Continue from concatenate_core_genome_alignments?
qianxuans opened this issue · 4 comments
Hi,
Thank you so much for maintaining panaroo.
I was wondering if I can use the alignment files in the /core_genome_alignments/ to directly concatenate the core genome alignment.

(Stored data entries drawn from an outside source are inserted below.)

-- ==== Sys2Proof/Machine/Flags.lean ====
section
/-! DEFINITION. The two status indications, STATUS.CODE and STATUS.RESULT: the codes, the whole STATUS word of each
ending, and the accessors of its fields (spec R24, R40, R240, R249 to R251). -/

namespace Sys2Proof.Machine

/-- The 4-bit number of each error code (R240). -/
def ErrorCode.number : ErrorCode → BitVec 4
  | .invalidArgument => 1#4
  | .wrongType => 2#4
  | .incompatibleParameters => 3#4
  | .probeTableExhausted => 4#4
  | .corruptBuffer => 5#4
  | .badDescriptor => 6#4
  | .illegalCommand => 7#4

/-- STATUS after `raise c`: CODE = the number of `c`, RESULT and every other bit 0 (R249, R250). -/
def statusOfError (c : ErrorCode) : Half := c.number.setWidth 32

/-- STATUS after `done r`: CODE = 0, RESULT (bit 8) = `r`, every other bit 0 (R251). -/
def statusOfResult (r : Bool) : Half := (BitVec.ofBool r).setWidth 32 <<< 8

/-- `STATUS.CODE`, bits 3:0 (R24). -/
def State.code (s : State) : BitVec 4 := s.status.extractLsb' 0 4

/-- `STATUS.RESULT`, bit 8 (R24). -/
def State.result (s : State) : Bool := s.status.getLsbD 8

end Sys2Proof.Machine
end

I first ran panaroo with command:
panaroo -i /panaroo/gff3/*.gff3 -o /panaroo/output/ --remove-invalid-genes --clean-mode strict --alignment core --core_threshold 0.95 --aligner prank --family_threshold 0.7 --refind_prop_match 0.5 --search_radius 5000 --threads 48
However due to some reasons panaroo stopped at the alignment step and I ended up having the output files:
2.4G Mar 5 10:28 combined_DNA_CDS.fasta
7.7M Mar 5 09:52 combined_protein_cdhit_out.txt
90M Mar 5 09:52 combined_protein_cdhit_out.txt.clstr
814M Mar 5 10:28 combined_protein_CDS.fasta
258M Mar 5 10:33 final_graph.gml
3.3G Mar 5 10:28 gene_data.csv
66M Mar 5 10:32 gene_presence_absence.csv
64M Mar 5 10:32 gene_presence_absence_roary.csv
9.6M Mar 5 10:32 gene_presence_absence.Rtab
3.6M Mar 5 10:32 pan_genome_reference.fa
183M Mar 5 09:57 pre_filt_graph.gml
6.8M Mar 5 10:32 struct_presence_absence.Rtab
201 Mar 5 10:32 summary_statistics.txt
and then I continued to run the command:
panaroo-msa -o /panaroo/output/ --verbose --alignment core --core_threshold 0.95 --aligner prank --threads 40
However, I have been stuck for 30 days since the last alignment file was produced in output/aligned_gene_sequences/
Probably Prank is still running but I was wondering if there is any way that I can use all the files in the /aligned_gene_sequences/ and continue to concatenate the core genome alignments?
Best,
Sean
Hi Sean,
I'm afraid we don't have a script to do this independently at the moment. I usually use Mafft when building alignments so have not run into this issue with Prank before.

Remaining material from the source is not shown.